Stored data entries
@[simp] theorem State.Meets.writeEverywhere (hs : s.Meets κ) (ws) : (s.writeEverywhere ws).Meets κ := by simp [State.writeEverywhere, hs]
@[simp] theorem meets_runLedgerSet (hs : s.Meets κ) (r) : (runLedgerSet r s).Meets κ := by simp [runLedgerSet, hs]
@[simp] theorem meets_runMaintEnter (hs : s.Meets κ) (r) : (runMaintEnter r s).Meets κ := by simp [runMaintEnter, hs]
@[simp] theorem meets_runMaintLeave (hs : s.Meets κ) (r) : (runMaintLeave r s).Meets κ := by simp [runMaintLeave, hs]
@[simp] theorem meets_runBreakSet (hs : s.Meets κ) (r) : (runBreakSet r s).Meets κ := by simp [runBreakSet, hs]

/-! ## Firmware, alarms and the patrol -/

@[simp] theorem meets_execWatchdog (hs : s.Meets κ) : Res.Meets κ (execWatchdog s) := by
  unfold execWatchdog
  split
  · extract_lets t
    have ht : t.Meets κ := hs.untilLocal _
    unfold whenTrue
    split <;> simp [ht]
  · simp [hs]

@[simp] theorem meets_execWindowUnderflowTrap (hs : s.Meets κ) : Res.Meets κ (execWindowUnderflowTrap s) := by
  unfold execWindowUnderflowTrap
  extract_lets k
  split
  · split
    · simp [hs]
    · split <;> simp [hs]
  · simp [hs]

@[simp] theorem State.meets_reading (sensor v) : (s.reading sensor v).Meets κ ↔ s.Meets κ := by simp [State.reading]
@[simp] theorem State.meets_thermWarned (sensor v) : (s.thermWarned sensor v).Meets κ ↔ s.Meets κ := by simp [State.thermWarned]
@[simp] theorem State.Meets.thermTrip (hs : s.Meets κ) : s.thermTrip.Meets κ := by simp [State.thermTrip, hs]

/-! ## Releases and completions -/

@[simp] theorem State.Meets.checkStop (hs : s.Meets κ) (q) : (s.checkStop q).Meets κ := by
  unfold State.checkStop
  split <;> simp [hs]

@[simp] theorem State.Meets.releaseEpoch (hs : s.Meets κ) (q start epoch stopAt snap mbox tag) :
    (s.releaseEpoch q start epoch stopAt snap mbox tag).Meets κ := by
  unfold State.releaseEpoch
  extract_lets brk changes t u v w x r r'
  have hu : u.Meets κ := State.Meets.answerRelease ((State.meets_onSeq ..).2 hs) ..
  have hv : v.Meets κ := (State.meets_onDom ..).2 hu
  have hw : w.Meets κ := by simp [w, hv]
  have hx : x.Meets κ := (hw.zeroTallies _).clearSheaves q
  simp [hx]

@[simp] theorem meets_execEpochRelease (hs : s.Meets κ) (q) : Res.Meets κ (execEpochRelease q s) := by
  unfold execEpochRelease
  split
  · exact meets_whenTrue hs _ _ ((hs.until _).releaseEpoch ..)
  · exact (Res.meets_next _).2 hs

@[simp] theorem State.Meets.storeOuts (hs : s.Meets κ) (q e c ct cos) : (s.storeOuts q e c ct cos).Meets κ := by
  unfold State.storeOuts
  refine hs.foldl _ (fun t x ht => ?_) _
  split
  extract_lets u
  have hu : u.Meets κ := by
    unfold u
    split
    · exact (State.meets_foldl _ (fun _ _ => State.meets_later ..) _ _).2 ht
    · exact ht
  split
  · split
    · exact hu.onCores _ fun _ hc => by exact Inv.mem_writeBits hc _
    · exact hu
  · exact hu

@[simp] theorem State.meets_sendOuts (e t c cos) : (s.sendOuts e t c cos).Meets κ ↔ s.Meets κ := by
  unfold State.sendOuts
  split <;> simp

@[simp] theorem State.meets_presentBeats (q r e c ct cos) : (s.presentBeats q r e c ct cos).Meets κ ↔ s.Meets κ := by
  unfold State.presentBeats
  split <;> simp

@[simp] theorem State.meets_statusOf (e c cos) : (s.statusOf e c cos).1.Meets κ ↔ s.Meets κ := by
  unfold State.statusOf
  split <;> simp

@[simp] theorem State.meets_predValue (e c cos) : (s.predValue e c cos).1.Meets κ ↔ s.Meets κ := by
  unfold State.predValue
  split
  · split
    · split <;> simp
    · rfl
  · rfl

@[simp] theorem State.meets_meet (q c inp) : (s.meet q c inp).Meets κ ↔ s.Meets κ := by simp [State.meet]
@[simp] theorem State.meets_sendEmpty (e t c) : (s.sendEmpty e t c).Meets κ ↔ s.Meets κ := by
  unfold State.sendEmpty
  split <;> simp

@[simp] theorem State.Meets.computeAt (hs : s.Meets κ) (q r e c ct inp) : (s.computeAt q r e c ct inp).Meets κ := by simp [State.computeAt, hs]
@[simp] theorem State.meets_sendBundle (q c release) : (s.sendBundle q c release).Meets κ ↔ s.Meets κ := by simp [State.sendBundle]

@[simp] theorem State.meets_swapProgram (q e c) : (s.swapProgram q e c).Meets κ ↔ s.Meets κ := by
  unfold State.swapProgram
  extract_lets swap t
  have ht : t.Meets κ ↔ s.Meets κ := State.meets_onSeq ..
  split
  · rw [State.meets_onRun, ht]
  · exact ht

@[simp] theorem State.Meets.releaseCmd (hs : s.Meets κ) (q r e c t ct inp) : (s.releaseCmd q r e c t ct inp).Meets κ := by
  unfold State.releaseCmd
  extract_lets time t
  have ht : t.Meets κ := hs.until _
  split
  · exact ht
  · split
    · exact ht
    · split
      · exact (State.meets_runtimeHalt ..).2 ht
      · split
        · exact (State.meets_runtimeHalt ..).2 ht
        · next v _ w _ _ _ _ _ _ =>
          have hv : v.Meets κ := (State.meets_onRun ..).2 ((State.meets_onSeq ..).2 ((State.meets_sendBundle ..).2 ht))
          split
          · exact hv.computeAt ..
          · have hw : w.Meets κ := (State.meets_onRun ..).2 hv
            split
            · exact (State.meets_swapProgram ..).2 hw
            · exact hw

@[simp] theorem State.Meets.releaseKind (hs : s.Meets κ) (q kind inp) : (s.releaseKind q kind inp).Meets κ := by
  unfold State.releaseKind
  repeat' split
  all_goals simp [hs]

@[simp] theorem meets_execTallyWaitWindowEnd (hs : s.Meets κ) (q) : Res.Meets κ (execTallyWaitWindowEnd q s) := by
  unfold execTallyWaitWindowEnd
  split <;> simp [hs]

@[simp] theorem State.Meets.advance (hs : s.Meets κ) (q i n) : (s.advance q i n).Meets κ := by simp [State.advance, hs]
@[simp] theorem State.Meets.retierHead (hs : s.Meets κ) (i lim) : (s.retierHead i lim).Meets κ := by simp [State.retierHead, hs]
@[simp] theorem State.meets_traceCmd (q f) : (s.traceCmd q f).Meets κ ↔ s.Meets κ := by simp [State.traceCmd]
@[simp] theorem State.Meets.completeCmd (hs : s.Meets κ) (q r f) : (s.completeCmd q r f).Meets κ := by
  unfold State.completeCmd
  extract_lets t u v w x y z
  have ht : t.Meets κ := hs.until _
  split
  · exact ht
  · have hv : v.Meets κ := (State.meets_onCores _ fun _ => by rfl).2 ((State.meets_onRun ..).2 ht)
    have hx : x.Meets κ := State.Meets.foldl ((State.meets_onSeq ..).2 hv) _ (fun _ _ h => h.advance ..) _
    have hy : y.Meets κ := hx.foldl _ (fun _ _ h => h.retierHead ..) _
    have hz : z.Meets κ := (State.meets_traceCmd ..).2 hy
    split
    · exact (State.meets_endCompleted _).2 hz
    · exact hz.checkStop _
@[simp] theorem meets_execCommandCompletion (hs : s.Meets κ) (q) : Res.Meets κ (execCommandCompletion q s) := by
  unfold execCommandCompletion
  repeat' split
  all_goals simp [hs]

@[simp] theorem State.meets_spStall (q g line chan) : (s.spStall q g line chan).Meets κ ↔ s.Meets κ := by simp [State.spStall]
@[simp] theorem State.meets_lineSlip (q idx off g line chan detail stamp) :
    (s.lineSlip q idx off g line chan detail stamp).Meets κ ↔ s.Meets κ := by
  simp [State.lineSlip]

@[simp] theorem State.meets_haltNow (q : Nat) (act : State → State) (hact : ∀ t, (act t).Meets κ ↔ t.Meets κ) :
    (s.haltNow q act).Meets κ ↔ s.Meets κ := by
  simp [State.haltNow, hact]

@[simp] theorem State.meets_takeLine (q x poison) : (s.takeLine q x poison).Meets κ ↔ s.Meets κ := by simp [State.takeLine]
@[simp] theorem State.Meets.lineData (hs : s.Meets κ) (q r g chan line time poison) : (s.lineData q r g chan line time poison).Meets κ := by
  unfold State.lineData
  split <;> simp [hs]

@[simp] theorem meets_execSpReadData (hs : s.Meets κ) (q pos chan line time poison) :
    Res.Meets κ (execSpReadData q pos chan line time poison s) := by
  unfold execSpReadData
  split <;> simp [hs]

@[simp] theorem State.Meets.refuseStore (hs : s.Meets κ) (q r pos line) : (s.refuseStore q r pos line).Meets κ := by
  unfold State.refuseStore
  split <;> simp [hs]

@[simp] theorem meets_execLineStampExpiry (hs : s.Meets κ) (q pos chan line refused) :
    Res.Meets κ (execLineStampExpiry q pos chan line refused s) := by
  unfold execLineStampExpiry
  repeat' split
  all_goals simp [hs]

/-! ## Slots of received cells -/

@[simp] theorem State.meets_badCell (p) : (s.badCell p).Meets κ ↔ s.Meets κ := by simp [State.badCell]
@[simp] theorem State.Meets.arrive (hs : s.Meets κ) (p slot) : (s.arrive p slot).Meets κ := by simp [State.arrive, hs]
@[simp] theorem State.Meets.avail (hs : s.Meets κ) (p slot) : (s.avail p slot).Meets κ := by simp [State.avail, hs]
@[simp] theorem State.meets_sendAck (p negative) : (s.sendAck p negative).Meets κ ↔ s.Meets κ := by simp [State.sendAck]

@[simp] theorem State.meets_fedLost : s.fedLost.Meets κ ↔ s.Meets κ := by
  unfold State.fedLost
  refine State.meets_foldl _ (fun t q => ?_) _ _
  split
  · simp
  · rfl

@[simp] theorem State.meets_poisonAt (p slot) : (s.poisonAt p slot).Meets κ ↔ s.Meets κ := by
  unfold State.poisonAt
  repeat' split
  all_goals simp

@[simp] theorem State.meets_slotSeen (p slot) : (s.slotSeen p slot).Meets κ ↔ s.Meets κ := by
  unfold State.slotSeen
  split <;> simp

@[simp] theorem meets_slotRow (hs : s.Meets κ) (c : RxCell) (isType : CellHdr → Bytes → Bool) (act : CellHdr → Bytes → State → State)
    (hact : ∀ hdr pay t, t.Meets κ → (act hdr pay t).Meets κ) : Res.Meets κ (slotRow c isType act s) := by
  unfold slotRow
  split
  · extract_lets t
    have ht : (t.openRx c).1.Meets κ := (State.meets_openRx _).2 (hs.arrive ..)
    split
    · next u h =>
      rw [h] at ht
      simp [ht]
    · next u hdr pay h =>
      rw [h] at ht
      split
      · exact (Res.meets_next _).2 (hact _ _ _ (by simp [ht]))
      · exact (Res.meets_next _).2 hs
  · exact (Res.meets_next _).2 hs

@[simp] theorem State.meets_stray (p slot count) : (s.stray p slot count).Meets κ ↔ s.Meets κ := by
  unfold State.stray
  repeat' split
  all_goals simp

@[simp] theorem meets_linkRow (hs : s.Meets κ) (c : RxCell) (isType : CellHdr → Bytes → Bool) (act : CellHdr → Bytes → State → State)
    (hact : ∀ hdr pay t, t.Meets κ → (act hdr pay t).Meets κ) : Res.Meets κ (linkRow c isType act s) := by
  unfold linkRow
  refine meets_slotRow hs _ _ _ fun hdr pay t ht => ?_
  split
  · split
    · exact (State.meets_stray ..).2 ht
    · exact hact hdr pay t ht
  · exact hact hdr pay t ht

/-! ## Wiring, identity and synchronisation -/

@[simp] theorem State.meets_checkWiring (ws p) : (s.checkWiring ws p).1.Meets κ ↔ s.Meets κ := by
  unfold State.checkWiring
  extract_lets w q
  split
  · split
    · exact State.meets_pairLost ..
    · split
      · exact State.meets_pairLost ..
      · rfl
  · rfl

@[simp] theorem State.meets_checkAllWiring (ws) : (s.checkAllWiring ws).1.Meets κ ↔ s.Meets κ := by
  unfold State.checkAllWiring
  refine State.meets_foldl_fst _ ?_ _ _
  exact fun x p => State.meets_checkWiring (s := x.1) ws p

@[simp] theorem State.meets_sendTrainTime (p) : (s.sendTrainTime p).Meets κ ↔ s.Meets κ := by simp [State.sendTrainTime]
@[simp] theorem State.meets_spreadSync (number target) : (s.spreadSync number target).Meets κ ↔ s.Meets κ := by simp [State.spreadSync]
@[simp] theorem State.meets_startSync (lead) : (s.startSync lead).Meets κ ↔ s.Meets κ := by simp [State.startSync]
@[simp] theorem State.meets_installWiring (ws) : (s.installWiring ws).Meets κ ↔ s.Meets κ := by simp [State.installWiring]

@[simp] theorem State.Meets.finishWiring (hs : s.Meets κ) (r) : (s.finishWiring r).Meets κ := by
  unfold State.finishWiring
  extract_lets d ws
  have h := (State.meets_checkAllWiring (s := s) ws).2 hs
  split
  next t bad heq =>
    rw [heq] at h
    split <;> simp [h]

@[simp] theorem State.meets_retrain (p) : (s.retrain p).Meets κ ↔ s.Meets κ := by
  unfold State.retrain
  split <;> simp

@[simp] theorem State.Meets.lastWiring (hs : s.Meets κ) (r) : (s.lastWiring r).Meets κ := by
  unfold State.lastWiring
  simp [hs]
@[simp] theorem State.Meets.bypassDone (hs : s.Meets κ) (r i) : (s.bypassDone r i).Meets κ := by simp [State.bypassDone, hs]
@[simp] theorem meets_runPortBypass (hs : s.Meets κ) (r) : (runPortBypass r s).Meets κ := by simp [runPortBypass, hs]

@[simp] theorem State.Meets.trainingEnded (hs : s.Meets κ) : s.trainingEnded.Meets κ := by
  unfold State.trainingEnded
  extract_lets t
  have ht : t.Meets κ := hs.endPhase8
  repeat' split
  all_goals simp [ht]

/-! ## Training -/

@[simp] theorem State.Meets.trainFail (hs : s.Meets κ) (p reason) : (s.trainFail p reason).Meets κ := by simp [State.trainFail, hs]
@[simp] theorem State.meets_goodCell (p) : (s.goodCell p).Meets κ ↔ s.Meets κ := by simp [State.goodCell]
@[simp] theorem State.meets_keepPartner (p x) : (s.keepPartner p x).Meets κ ↔ s.Meets κ := by simp [State.keepPartner]
@[simp] theorem State.Meets.gotTrainId (hs : s.Meets κ) (p x) : (s.gotTrainId p x).Meets κ := by simp [State.gotTrainId, hs]
@[simp] theorem meets_takeTrainId (hs : s.Meets κ) (c) : Res.Meets κ (takeTrainId c s) :=
  meets_linkRow hs _ _ _ fun _ _ _ ht => ht.gotTrainId ..
@[simp] theorem State.meets_countCalib (p c) : (s.countCalib p c).Meets κ ↔ s.Meets κ := by simp [State.countCalib]
@[simp] theorem State.meets_setPad (p) : (s.setPad p).Meets κ ↔ s.Meets κ := by simp [State.setPad]
@[simp] theorem State.meets_keepCalib (p c) : (s.keepCalib p c).Meets κ ↔ s.Meets κ := by simp [State.keepCalib]
@[simp] theorem State.meets_sendTrainDone (p) : (s.sendTrainDone p).Meets κ ↔ s.Meets κ := by simp [State.sendTrainDone]
@[simp] theorem State.meets_calibrated (p c) : (s.calibrated p c).Meets κ ↔ s.Meets κ := by simp [State.calibrated]
@[simp] theorem State.meets_recalibrated (p c) : (s.recalibrated p c).Meets κ ↔ s.Meets κ := by simp [State.recalibrated]
@[simp] theorem State.Meets.gotTrip (hs : s.Meets κ) (p c) : (s.gotTrip p c).Meets κ := by
  unfold State.gotTrip
  split
  · split <;> simp [hs]
  · simp [hs]

@[simp] theorem State.Meets.gotTrainTime (hs : s.Meets κ) (p tRx pay) : (s.gotTrainTime p tRx pay).Meets κ := by
  unfold State.gotTrainTime
  extract_lets tTx echo rx t u v dOut dIn w
  have hu : u.Meets κ := (State.meets_onPort ..).2 (hs.untilLocal _)
  have hv : v.Meets κ := by simp [v, hu]
  have hw : w.Meets κ := by simp [w, hv]
  simp [hw]

@[simp] theorem State.Meets.gotTrainDone (hs : s.Meets κ) (p code) : (s.gotTrainDone p code).Meets κ := by
  unfold State.gotTrainDone
  split
  · split
    · extract_lets t
      have ht : t.Meets κ := by simp [t, hs]
      exact State.Meets.trainingEnded ((State.meets_onPort ..).2 ((State.meets_settlePort _).2 ht))
    · exact hs.trainFail ..
  · exact hs
@[simp] theorem meets_execTrainDone (hs : s.Meets κ) (c) : Res.Meets κ (execTrainDone c s) :=
  meets_linkRow hs _ _ _ fun _ _ _ ht => ht.gotTrainDone ..
@[simp] theorem meets_execPortLoss (hs : s.Meets κ) (port cause) : Res.Meets κ (execPortLoss port cause s) := by
  unfold execPortLoss
  split <;> simp [hs]

/-! ## Scheduled cells -/

@[simp] theorem meets_takePoison (hs : s.Meets κ) (port slot) : Res.Meets κ (takePoison port slot s) := by simp [takePoison, hs]
@[simp] theorem State.Meets.controlMissing (hs : s.Meets κ) (d p slot) : (s.controlMissing d p slot).Meets κ := by simp [State.controlMissing, hs]
@[simp] theorem meets_execCellStampExpiry (hs : s.Meets κ) (port slot) : Res.Meets κ (execCellStampExpiry port slot s) := by
  unfold execCellStampExpiry
  repeat' split
  all_goals simp [hs]

@[simp] theorem meets_takeReserved (hs : s.Meets κ) (c) : Res.Meets κ (takeReserved c s) := by simp [takeReserved, hs]

@[simp] theorem meets_takeIdle (hs : s.Meets κ) (c) : Res.Meets κ (takeIdle c s) := by
  refine meets_slotRow hs _ _ _ fun hdr pay t ht => ?_
  extract_lets u
  have hu : u.Meets κ := (State.meets_goodCell _).2 ht
  split
  · split
    · exact (State.meets_slotMissing ..).2 hu
    · exact hu
  · exact hu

Task objective
Could you retype exactly the lines from the one containing "simp [takeReserved, hs]" through the final line of the data above, and no others?

Reply to the exercise
@[simp] theorem meets_takeReserved (hs : s.Meets κ) (c) : Res.Meets κ (takeReserved c s) := by simp [takeReserved, hs]

@[simp] theorem meets_takeIdle (hs : s.Meets κ) (c) : Res.Meets κ (takeIdle c s) := by
  refine meets_slotRow hs _ _ _ fun hdr pay t ht => ?_
  extract_lets u
  have hu : u.Meets κ := (State.meets_goodCell _).2 ht
  split
  · split
    · exact (State.meets_slotMissing ..).2 hu
    · exact hu
  · exact hu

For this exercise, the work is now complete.